Tap the default screen, meanwhile, and you get to the fitness section. There's no doubting that health is Microsoft's particular focus with the Band – the companion app for Windows Phone, iOS, and Android is called "Microsoft Health" after all – and it's this screen that shows your pedometer count, calorific burn, miles traveled, and heart rate.

It really comes into its own when you pick a workout from the smartphone app and load that on. Microsoft has an array of different challenges, rated by difficulty – you can pick by provider, too, currently with only Microsoft itself listed, but opening the door to custom workouts from specific gyms or other sources – and covering everything from basic sit-ups through to the sort of complex routines I had to read the full in-app explanation to properly comprehend.

Tap to load it to the watch and after a couple of seconds it's waiting on the Microsoft Band to put you through your paces. You start a session by double-tapping on the Action key, and after that it's just a case of following what's shown on-screen: in the push-up workout I picked, for instance, it counted me through my first set and then counted down through the rest period in-between, repeating until I'd completed it and it could give me the final results.

You need perseverance to stick with the workouts, just like you would with a gym membership (yes, I've failed to keep up with that before) or even just pushing yourself to go jogging every day (yes, okay, I failed with that too). However, you don't need to stick to just one mobile platform in order to use Microsoft Band.

The Android and iOS apps have the same core access to call logs, messaging, calendar, and other factors that the Windows Phone app does.

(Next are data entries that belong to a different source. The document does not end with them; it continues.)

theorem Passing.txState {s t : State} (h : Passing Upd.plain s t) : t.rd TIM_TXSTAT.state = s.rd TIM_TXSTAT.state :=
  Via.rd (h.mono fun _ => Upd.plain.keeps) (by decide)

/-! Orders. -/

@[simp] theorem plain_emit (r : Rec) : Upd.plain (.emit r) = true := rfl
@[simp] theorem plain_note (typ src : Nat) (pay : List (Nat × Nat × Nat)) : (note typ src pay).plain = true := rfl

theorem issueOrder_plain (o : Order) (t : Nat) (s : State) : (issueOrder o t s).all Upd.plain = true := by
  simp [issueOrder, acceptOrder, refuseOrder, Upd.plain]

theorem numberProtect_plain (o : Order) (s : State) : (numberProtect o s).all Upd.plain = true := by
  simp [numberProtect, issueOrder_plain, bump, Upd.plain, TIM_PROTSEQ.next]

theorem issueLocal_plain (blk target scope : Nat) (release : Bool) (value window applyAt t : Nat) (mark : Bool) (s : State) :
    (issueLocal blk target scope release value window applyAt t mark s).all Upd.plain = true := by
  simp [issueLocal, issueOrder_plain, bump, Upd.plain, TIM_LOCSEQ.next]

theorem recount_plain (r : Nat) (s : State) : (recount r s).all Upd.plain = true := by
  simp [recount, Upd.plain, rNwork, rNbench, PHT_RAILCFG.nwork, PHT_RSTAT.nbench, Nat.le_add_right_of_le]

theorem failMaps_plain (r : Nat) (s : State) : (failMaps r s).all Upd.plain = true := by
  simp [failMaps, Upd.plain, PHT_FAILMAP.map, Nat.le_add_right_of_le]

theorem issueProtectOrder_plain (blk target scope : Nat) (release : Bool) (value : Nat) (mark : Bool) (s : State) :
    (issueProtectOrder blk target scope release value mark s).all Upd.plain = true := by
  simp [issueProtectOrder, numberProtect_plain, Upd.plain]

theorem formLocal_plain (b : Bundle) (s : State) : (formLocal b s).all Upd.plain = true := by
  simp [formLocal, issueLocal_plain]

theorem cancelTips_plain (n code : Nat) (s : State) : (cancelTips n code s).all Upd.plain = true := by
  simp [cancelTips, tipRec, note, Upd.plain]

theorem fedTo_plain (c st : Nat) (s : State) : (fedTo c st s).all Upd.plain = true := by
  simp [fedTo, fedToAt, setB, Upd.plain, FED_CHSTAT.state, FED_CHSTAT.pg, FED_EVT.state, Nat.le_add_right_of_le]

theorem prdTo_plain (n new cause tick : Nat) (s : State) : (prdTo n new cause tick s).all Upd.plain = true := by
  unfold prdTo
  extract_lets old p0 p1 p2 p3 p4 p5 p6 p7 p8
  cases p7 <;>
    simp [prdStateRec, note, Upd.plain, PRD_SSTAT.state, PRD_EVT.state, PRD_SSTAT.idx, PRD_STEP.step, Nat.le_add_right_of_le]

theorem latchBindings_plain (s : State) : (latchBindings s).all Upd.plain = true := by
  simp [latchBindings, Upd.plain, FAB_VARCNT.count, FAB_VARLAST.cell, FAB_VARLAST.binding, FAB_EVT.variance, V.capVariance, ivar]

theorem gateReply_plain (n call status seq : Nat) (res : List (Nat × List Nat)) (s : State) : (gateReply n call status seq res s).all Upd.plain = true := by
  simp [gateReply, bump, Upd.plain, KPR_GATESTAT.call, KPR_GATESTAT.status, KPR_GATESTAT.served]

theorem diodeSwitch_plain (s : State) : (diodeSwitch s).all Upd.plain = true := by
  simp [diodeSwitch, note, Upd.plain, THM_DEVSTAT.sel, V.graceAt, V.shutDue, THM_EVT.diode, ivar]

theorem discTo_plain (new lane : Nat) (s : State) : (discTo new lane s).all Upd.plain = true := by
  simp [discTo, setB, note, Upd.plain, TIM_DISC.state, TIM_DISC.valid, TIM_DISC.lane, V.discGood, V.discBad, V.discMissing, V.lockedSince, JOB_STAT.settled,
    TIM_RATE.ppb, TIM_TXSTAT.state, Fld.key, ivar]

theorem showUpLane_plain (n : Nat) (s : State) : (showUpLane n s).all Upd.plain = true := by
  simp [showUpLane, Upd.plain, TIM_DISC.lane, TIM_TXSTAT.state, Fld.key]

theorem outputsReset_plain (s : State) : (outputsReset s).all Upd.plain = true := by
  simp [outputsReset, Upd.plain, V.outBaseBound, V.outBase, V.outGuard, V.outFloor, V.outDutyBound, CAP_QOUT.q_out, CAP_ROUT.ramp_out, CAP_BAL.level,
    V.probe, ivar, Nat.le_add_right_of_le]

theorem replayStart_plain (s : State) : (replayStart s).all Upd.plain = true := by
  have hlaw : lawFields.all (fun f => decide (0x10_0108 ≤ f.addr)) = true := by
    simp only [lawFields, List.all_append, List.all_flatMap, List.all_map]
    simp [ivar, V.rising, V.pwSum, V.pw, V.envRuns, V.overTicks, V.ballast, V.shortfall, V.floorClash, CAP_QOUT.q_droop,
      CAP_QOUT.q_bridge, CAP_QOUT.q_ceil, CAP_ROUT.ramp_env, CAP_BAL.elig, CAP_BAL.level, CAP_FREQ.ceil, CAP_SP.p, CAP_S1MS.p, PRD_OUT.f_fc,
      PRD_OUT.ramp_fc, PRD_OUT.g_fc, CAP_ENVA.a, CAP_ENVQ.q_env, CAP_ENVQ.h, CAP_ENVBAL.b, CAP_ENVBAL.short, Nat.le_add_right_of_le]
  have hset (f : Fld) (hf : f ∈ lawFields) (v : Nat) : Upd.plain (.set f v) = true := by
    simp [Upd.plain, of_decide_eq_true (List.all_eq_true.mp hlaw f hf)]
  have hreset : (lawFields.map (fun f => Upd.set f f.reset)).all Upd.plain = true := by
    rw [List.all_map, List.all_eq_true]
    exact fun f hf => hset f hf _
  have hfree : (lawFields.zipIdx.map (fun x => Upd.set x.1 (Config.freeValue (s.rd V.freeCtr + x.2)))).all Upd.plain = true := by
    rw [List.all_map, List.all_eq_true]
    exact fun x hx => hset x.1 (List.fst_mem_of_mem_zipIdx hx) _
  simp only [replayStart, replayDone, all_ite, List.all_append, hreset, hfree]
  simp [note, Upd.plain, JOB_RPSTAT.state, JOB_RPSTAT.result, JOB_EVT.replay, V.freeCtr, ivar]

theorem classMove_plain (t : Tx) (old : State) (c : Nat) (s : State) : (classMove t old c s).all Upd.plain = true := by
  simp [classMove, Upd.plain, JRN_HEAD.head, JRN_ACK.ack, HIF_DRPOS.pos, V.stored, V.drained, V.drainSince, ivar, Nat.le_add_right_of_le]

theorem forceLinks_plain (t : Tx) (s : State) : (forceLinks t s).all Upd.plain = true := by
  simp [forceLinks, Upd.plain]

theorem prdDisabled_plain (n : Nat) (s : State) : (prdDisabled n s).all Upd.plain = true := by
  simp [prdDisabled, prdTo_plain, Upd.plain, PRD_OUT.f_fc, PRD_OUT.ramp_fc, PRD_OUT.g_fc, Nat.le_add_right_of_le]

theorem syncOff_plain (old : State) (k : Nat) (s : State) : (syncOff old k s).all Upd.plain = true := by
  simp [syncOff, Upd.plain, PHT_SYNCSTAT.lock, PHT_SYNCSTAT.holdover, V.syncGood, V.syncPhase, ivar, Nat.le_add_right_of_le]

theorem armCheck_plain (old : State) (t : Tx) (s : State) : (armCheck old t s).all Upd.plain = true := by
  simp [armCheck, Upd.plain, JOB_JTIPCTL.arm, Nat.le_add_right_of_le]

/-! What is composed of them. -/

section
variable {s₀ s : State}

theorem Passing.ite {p : Upd → Bool} {t : State} {c : Prop} {_ : Decidable c} (h : Passing p s₀ s) (k : Passing p s₀ t) :
    Passing p s₀ (if c then s else t) := by
  split <;> assumption

theorem Passing.foldl {p : Upd → Bool} {α : Type} {f : State → α → State} {l : List α} (h : Passing p s₀ s)
    (hf : ∀ {t} a, Passing p s₀ t → Passing p s₀ (f t a)) : Passing p s₀ (l.foldl f s) := by
  induction l generalizing s with
  | nil => exact h
  | cons a l ih => exact ih (hf a h)

theorem Passing.protectHold {x : Hold} (h : Passing Upd.plain s₀ s) : Passing Upd.plain s₀ (protectHold x s) :=
  h.ite ((h.run rfl).does (issueProtectOrder_plain _ _ _ _ _ _))

theorem Passing.protectDrop {holder : Holder} {blk target scope : Nat} (h : Passing Upd.plain s₀ s) :
    Passing Upd.plain s₀ (protectDrop holder blk target scope s) :=
  (((h.run rfl).does (issueProtectOrder_plain _ _ _ _ _ _)).ite ((h.run rfl).ite ((h.run rfl).does (issueProtectOrder_plain _ _ _ _ _ _)))).ite h

theorem Passing.numberFresh (h : Passing Upd.plain s₀ s) : Passing Upd.plain s₀ (numberFresh s) :=
  (h.run rfl).foldl fun o k => k.does (numberProtect_plain o)

theorem Passing.gathered {f : State → State} (h : Passing Upd.plain s₀ s) (hf : ∀ {t}, Passing Upd.plain s₀ t → Passing Upd.plain s₀ (f t)) :
    Passing Upd.plain s₀ (gathered f s) :=
  (hf h).ite (hf (h.run rfl)).numberFresh

theorem Passing.phaseCeiling {r : Nat} (h : Passing Upd.plain s₀ s) : Passing Upd.plain s₀ (phaseCeiling r s) := by
  have hlimit (k j v : Nat) : Upd.plain (.set (PHT_RCEIL.i k j) v) = true := by simp [Upd.plain, PHT_RCEIL.i, Nat.le_add_right_of_le]
  have hempty (k j v : Nat) : Upd.plain (.set (PHT_RSTAT.bench_empty k j) v) = true := by
    simp [Upd.plain, PHT_RSTAT.bench_empty, Nat.le_add_right_of_le]
  have hstart (k j v : Nat) := h.run (us := [.set (PHT_RCEIL.i k j) v]) (by simp [hlimit])
  have hend (k j v w : Nat) := h.run (us := [.set (PHT_RSTAT.bench_empty k j) v, .set (PHT_RCEIL.i k j) w]) (by simp [hlimit, hempty])
  exact ((hstart _ _ _).protectHold.ite (hstart _ _ _)).ite (((hend _ _ _ _).protectDrop.ite (hend _ _ _ _)).ite h)

theorem Passing.rolesTaken {t : Tx} {old : State} (h : Passing Upd.plain s₀ s) : Passing Upd.plain s₀ (rolesTaken t old s) := by
  refine h.ite (((h.run ?_).doEach recount_plain).foldl fun r k => k.phaseCeiling)
  simp [Upd.plain, V.imgRole, V.place, ivar, Nat.le_add_right_of_le]

theorem Passing.channelReturn {c : Nat} (h : Passing Upd.plain s₀ s) : Passing Upd.plain s₀ (channelReturn c s) := by
  refine (((h.run ?_).does (recount_plain _)).does (failMaps_plain _)).phaseCeiling
  simp [Upd.plain, chRole, chState, PHT_CHCFG.role, PHT_CHSTAT.state, V.surveyed, V.place, V.repFor, ivar, Nat.le_add_right_of_le]

theorem Passing.fedDamageClear {c : Nat} (h : Passing Upd.plain s₀ s) : Passing Upd.plain s₀ (fedDamageClear c s) := by
  refine h.gathered fun {t} k => ?_
  have hclear (st : Nat) := k.run (us := fedTo c st t ++ [.set FED_DMGMAP.dmg (clearBit (t.rd FED_DMGMAP.dmg) c), .set (V.escalated c) 0,
    .set (V.fedOffAt c) (t.now + 1), .set (V.leakAt c) 0, .set (V.outAt c) 0])
    (by simp [fedTo_plain, Upd.plain, FED_DMGMAP.dmg, V.escalated, V.fedOffAt, V.leakAt, V.outAt, ivar, Nat.le_add_right_of_le])
  exact ((hclear _).protectDrop.ite (hclear _)).ite k

theorem Passing.unsettle (h : Passing Upd.plain s₀ s) : Passing Upd.plain s₀ (unsettle s) :=
  (h.doEach fun n => cancelTips_plain n 3).ite h

theorem Passing.discConfig (h : Passing Upd.plain s₀ s) : Passing Upd.plain s₀ (discConfig s) :=
  (h.does (discTo_plain _ _)).ite ((h.unsettle.does (discTo_plain _ _)).ite (h.run (by simp [showUpLane_plain])))

theorem Passing.fabricOrdersEnd (h : Passing Upd.plain s₀ s) : Passing Upd.plain s₀ (fabricOrdersEnd s) :=
  (h.gathered fun k => k.foldl fun _ k => k.protectDrop).foldl fun _ k => k.does fun _ => issueLocal_plain _ _ _ _ _ _ _ _ _ _

theorem Passing.lockSwitch (h : Passing Upd.plain s₀ s) : Passing Upd.plain s₀ (lockSwitch s) := by
  have hstate (v : Nat) : Upd.plain (.set JOB_LSSTAT.state v) = true := rfl
  have hrest := h.run (us := [.fab { s.fab with lockBytes := [], lockFrames := [], lockSigs := [] }]) rfl
  exact (hrest.run rfl).ite ((h.run rfl).ite (((hrest.run rfl).fabricOrdersEnd.does outputsReset_plain).ite (hrest.run rfl)))

theorem Passing.lordOrders {t : Tx} (h : Passing Upd.plain s₀ s) : Passing Upd.plain s₀ (lordOrders t s) :=
  h.doEach fun _ _ => formLocal_plain _ _

theorem Passing.txHooks {t : Tx} {old : State} (h : Passing Upd.plain s₀ s) : Passing Upd.plain s₀ (txHooks t old s) := by
  unfold Machine.txHooks
  extract_lets s1 s2 s3 s4 s5 s6 s7 r s8
  have h1 : Passing Upd.plain s₀ s1 := (h.rolesTaken.doEach (syncOff_plain old)).does (forceLinks_plain t)
  have h2 : Passing Upd.plain s₀ s2 := h1.foldl fun _ k => k.channelReturn
  have h3 : Passing Upd.plain s₀ s3 := h2.doEach (classMove_plain t old)
  have h4 : Passing Upd.plain s₀ s4 := h3.does diodeSwitch_plain
  have h5 : Passing Upd.plain s₀ s5 := h4.fedDamageClear.ite h4
  have h6 : Passing Upd.plain s₀ s6 := h5.discConfig.does (armCheck_plain old t)
  have h7 : Passing Upd.plain s₀ s7 := h6.lockSwitch.ite h6
  have hr : Passing Upd.plain s₀ r := h7.does replayStart_plain
  have h8 : Passing Upd.plain s₀ s8 := (hr.fabricOrdersEnd.ite hr).ite h7
  exact (h8.doEach prdDisabled_plain).lordOrders

theorem Passing.latchNow (h : Passing Upd.plain s₀ s) : Passing Upd.plain s₀ (latchNow s) :=
  ((h.run rfl).does latchBindings_plain).ite h

theorem Passing.structReply (h : Passing Upd.plain s₀ s) : Passing Upd.plain s₀ (structReply s) :=
  h.ite ((h.run rfl).does (gateReply_plain _ _ _ _ _))

end

end Sys2Proof.Machine
end

section
/-! How a transaction ends: its timeout, its boundary of effect, and a wait in vain for a safe boundary (R58, R59, R258). -/

namespace Sys2Proof.Machine

/-! The checks do not look at the orders that PROTECT gathers (R58, R583). -/

/-- The update writes one field. -/
def Upd.sets : Upd → Bool
  | .set _ _ => true
  | _ => false

/-- Fields are written without a look at the orders. -/
theorem run_sets_orders {s : State} (o : Orders) {us : List Upd} (h : us.all Upd.sets = true) :
    (s.apply (.orders o)).run us = (s.run us).apply (.orders o) := by
  induction us generalizing s with
  | nil => rfl
  | cons u us ih =>
    obtain ⟨hu, hus⟩ : u.sets = true ∧ us.all Upd.sets = true := by simpa using h
    cases u
    case set f v => exact ih (s := s.apply (.set f v)) hus
    all_goals cases hu

theorem txTrial_orders (s : State) (o : Orders) (t : Tx) : (s.apply (.orders o)).txTrial t = (s.txTrial t).apply (.orders o) := by
  unfold State.txTrial
  refine run_sets_orders o ?_
  simp only [State.txWrites, List.all_append, all_ite, List.all_map]
  simp [Function.comp_def, Upd.sets]

theorem blockOk_orders (s u : State) (o p : Orders) (t : Tx) (b : Nat) :
    (s.apply (.orders o)).blockOk (u.apply (.orders p)) t b = s.blockOk u t b := rfl

theorem txFails_orders (s : State) (o : Orders) (t : Tx) : (s.apply (.orders o)).txFails t = s.txFails t := by
  unfold State.txFails
  simp only [txTrial_orders, blockOk_orders]
  rfl

/-! The boundary of effect. -/

/-- The transaction takes effect: it ends DONE and holds nothing, whatever it sets going (R58). -/
theorem txTakes_done {s : State} (hs : s.Wf) (himage : s.commitsImage = false) (t : Tx) :
    (txTakes t s).rd TIM_TXSTAT.state = TxS.done ∧ (txTakes t s).tx.vals = [] := by
  let s1 := s.does (preemptStaged (s.txBlocks t))
  let commit := note Ty.TX_COMMIT (srcOf 1 0) [(24, 1, s.txOwner), (26, 2, s.rd TIM_TXCOUNT.writes), (32, 8, s.boundary), (40, 8, s.rd TIM_TXSTAMP.stamp)]
  let done := s1.run (s.txWrites t ++ [commit] ++ [.tx { s.tx with vals := [], waitFrom := none }, .set TIM_TXSTAT.state TxS.done])
  have htakes : txTakes t s = txHooks t s done := by
    simp only [txTakes, himage, partnerInits, done]
    simp only [Bool.not_false, if_true, List.append_nil, List.append_assoc]
    rfl
  have hhooks : Passing Upd.plain done (txHooks t s done) := Passing.txHooks (Via.refl _)
  have hstate : done.rd TIM_TXSTAT.state = TxS.done :=
    rd_run_append_lastSet (run_wf _ hs) (by decide) _ (g := TIM_TXSTAT.state) (v := TxS.done) rfl
  have hvals : done.tx.vals = [] := by
    simp only [done, run_append]
    rfl
  rw [htakes]
  exact ⟨hhooks.txState.trans hstate, hhooks.tx ▸ hvals⟩
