-- ==== Sys2Proof/WellFormed.lean ====
section
/-!
DEFINITION. The opcode map of R74 as a table of masks and matches, the row of each instruction, and which terms of
`Instr` stand for an instruction word: 0nnn excludes the words of 00E0 and 00EE, and an undefined word is one that no
other row of the map matches.
-/

namespace Sys2Proof

/-- One row of the opcode map (R74): its mask and its match. -/
structure Row where
  mask : Word
  pattern : Word
  deriving DecidableEq, Repr

/-- A row matches a word when `(w AND mask) = match` (R73). -/
def Row.hits (r : Row) (w : Word) : Bool := (w &&& r.mask) == r.pattern

/-- The row of the opcode map (R74) an instruction belongs to. -/
def Instr.row : Instr → Row
  | .op00E0 => ⟨0xFFFF, 0x00E0⟩
  | .op00EE => ⟨0xFFFF, 0x00EE⟩
  | .op1nnn _ => ⟨0xF000, 0x1000⟩
  | .op2nnn _ => ⟨0xF000, 0x2000⟩
  | .op3xkk _ _ => ⟨0xF000, 0x3000⟩
  | .op4xkk _ _ => ⟨0xF000, 0x4000⟩
  | .op5xy0 _ _ => ⟨0xF00F, 0x5000⟩
  | .op6xkk _ _ => ⟨0xF000, 0x6000⟩
  | .op7xkk _ _ => ⟨0xF000, 0x7000⟩
  | .op8xy0 _ _ => ⟨0xF00F, 0x8000⟩
  | .op8xy1 _ _ => ⟨0xF00F, 0x8001⟩
  | .op8xy2 _ _ => ⟨0xF00F, 0x8002⟩
  | .op8xy3 _ _ => ⟨0xF00F, 0x8003⟩
  | .op8xy4 _ _ => ⟨0xF00F, 0x8004⟩
  | .op8xy5 _ _ => ⟨0xF00F, 0x8005⟩
  | .op8xy6 _ _ => ⟨0xF00F, 0x8006⟩
  | .op8xy7 _ _ => ⟨0xF00F, 0x8007⟩
  | .op8xyE _ _ => ⟨0xF00F, 0x800E⟩
  | .op9xy0 _ _ => ⟨0xF00F, 0x9000⟩
  | .opAnnn _ => ⟨0xF000, 0xA000⟩
  | .opBnnn _ => ⟨0xF000, 0xB000⟩
  | .opCxkk _ _ => ⟨0xF000, 0xC000⟩
  | .opDxyn _ _ _ => ⟨0xF000, 0xD000⟩
  | .opEx9E _ => ⟨0xF0FF, 0xE09E⟩
  | .opExA1 _ => ⟨0xF0FF, 0xE0A1⟩
  | .opFx07 _ => ⟨0xF0FF, 0xF007⟩
  | .opFx0A _ => ⟨0xF0FF, 0xF00A⟩
  | .opFx15 _ => ⟨0xF0FF, 0xF015⟩
  | .opFx18 _ => ⟨0xF0FF, 0xF018⟩
  | .opFx1E _ => ⟨0xF0FF, 0xF01E⟩
  | .opFx29 _ => ⟨0xF0FF, 0xF029⟩
  | .opFx33 _ => ⟨0xF0FF, 0xF033⟩
  | .opFx55 _ => ⟨0xF0FF, 0xF055⟩
  | .opFx65 _ => ⟨0xF0FF, 0xF065⟩
  | .op0nnn _ => ⟨0xF000, 0x0000⟩
  | .undef _ => ⟨0x0000, 0x0000⟩

/-- Rows 1 to 19 of the opcode map, in the order in which they are tested (R73, R74). -/
def rowsTo9 : List Row :=
  [⟨0xFFFF, 0x00E0⟩, ⟨0xFFFF, 0x00EE⟩, ⟨0xF000, 0x1000⟩, ⟨0xF000, 0x2000⟩, ⟨0xF000, 0x3000⟩, ⟨0xF000, 0x4000⟩,
   ⟨0xF00F, 0x5000⟩, ⟨0xF000, 0x6000⟩, ⟨0xF000, 0x7000⟩, ⟨0xF00F, 0x8000⟩, ⟨0xF00F, 0x8001⟩, ⟨0xF00F, 0x8002⟩,
   ⟨0xF00F, 0x8003⟩, ⟨0xF00F, 0x8004⟩, ⟨0xF00F, 0x8005⟩, ⟨0xF00F, 0x8006⟩, ⟨0xF00F, 0x8007⟩, ⟨0xF00F, 0x800E⟩,
   ⟨0xF00F, 0x9000⟩]

/-- Rows 20 to 35 of the opcode map. -/
def rowsFromA : List Row :=
  [⟨0xF000, 0xA000⟩, ⟨0xF000, 0xB000⟩, ⟨0xF000, 0xC000⟩, ⟨0xF000, 0xD000⟩, ⟨0xF0FF, 0xE09E⟩, ⟨0xF0FF, 0xE0A1⟩,
   ⟨0xF0FF, 0xF007⟩, ⟨0xF0FF, 0xF00A⟩, ⟨0xF0FF, 0xF015⟩, ⟨0xF0FF, 0xF018⟩, ⟨0xF0FF, 0xF01E⟩, ⟨0xF0FF, 0xF029⟩,
   ⟨0xF0FF, 0xF033⟩, ⟨0xF0FF, 0xF055⟩, ⟨0xF0FF, 0xF065⟩, ⟨0xF000, 0x0000⟩]

/-- Rows 1 to 35: every row but the last, which matches every word (R74). -/
def definedRows : List Row := rowsTo9 ++ rowsFromA

/-- The whole opcode map, rows 1 to 36, in priority order (R73, R74). -/
def opcodeMap : List Row := definedRows ++ [⟨0x0000, 0x0000⟩]

/-- A word that matches none of rows 1 to 35 (R77, R109). -/
def undefinedWord (w : Word) : Bool := !(definedRows.any fun r => r.hits w)

/-- The terms that stand for an instruction word. Every operand value of a defined instruction is legal (R79). -/
def Instr.wf : Instr → Bool
  | .op00E0 => true
  | .op00EE => true
  | .op1nnn _ => true
  | .op2nnn _ => true
  | .op3xkk _ _ => true
  | .op4xkk _ _ => true
  | .op5xy0 _ _ => true
  | .op6xkk _ _ => true
  | .op7xkk _ _ => true
  | .op8xy0 _ _ => true
  | .op8xy1 _ _ => true
  | .op8xy2 _ _ => true
  | .op8xy3 _ _ => true
  | .op8xy4 _ _ => true
  | .op8xy5 _ _ => true
  | .op8xy6 _ _ => true
  | .op8xy7 _ _ => true
  | .op8xyE _ _ => true
  | .op9xy0 _ _ => true
  | .opAnnn _ => true
  | .opBnnn _ => true
  | .opCxkk _ _ => true
  | .opDxyn _ _ _ => true
  | .opEx9E _ => true
  | .opExA1 _ => true
  | .opFx07 _ => true
  | .opFx0A _ => true
  | .opFx15 _ => true
  | .opFx18 _ => true
  | .opFx1E _ => true
  | .opFx29 _ => true
  | .opFx33 _ => true
  | .opFx55 _ => true
  | .opFx65 _ => true
  | .op0nnn nnn => nnn != 0x0E0 && nnn != 0x0EE
  | .undef w => undefinedWord w

end Sys2Proof
end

I paired the Band with an iPhone 6, for instance, and after a brief syncing period was able to see recent iMessages, missed calls, and upcoming appointments. What you don't get is Siri or Google Now integration; if you want to talk to your wrist (or, at least, talk to it and have things actually happen as a result) you'll need to be using a Windows Phone with Cortana. Microsoft's virtual assistant works well, though I'll need to spend more time with the pairing to see how usable every day it all is.

Like Cortana, though, Microsoft expects its contextual understanding of the wearer to improve over time, as it mashes together health data with the other metrics – appointments, locations, routines, etc. – and figures out what's important to them. For the moment it's all about tapping and selecting yourself, but reliance on the cloud rather than a particular smartphone gives Microsoft a broad amount of freedom to crunch information and draw conclusions while not locking you into a single OS.

I appreciate that liberation, though as with Windows Phone itself, Microsoft Band's future will depend in no small part on which third-party apps and services embrace it. Microsoft could help itself along there, though, by making the most of its own key strengths: Xbox Live stats or alerts pushed to the wrist, perhaps, or tying the Band in with Windows 10 to authenticate the individual wearer and bypass things like passwords and changing settings.

Early days, then, and I'll be putting Microsoft Band through its paces – and it through mine, judging by the severity of some of the fitness workouts in the list of options – for a full review in due course. Meanwhile, if you're ready to jump in already, it's up for sale at Microsoft stores priced at $199.99.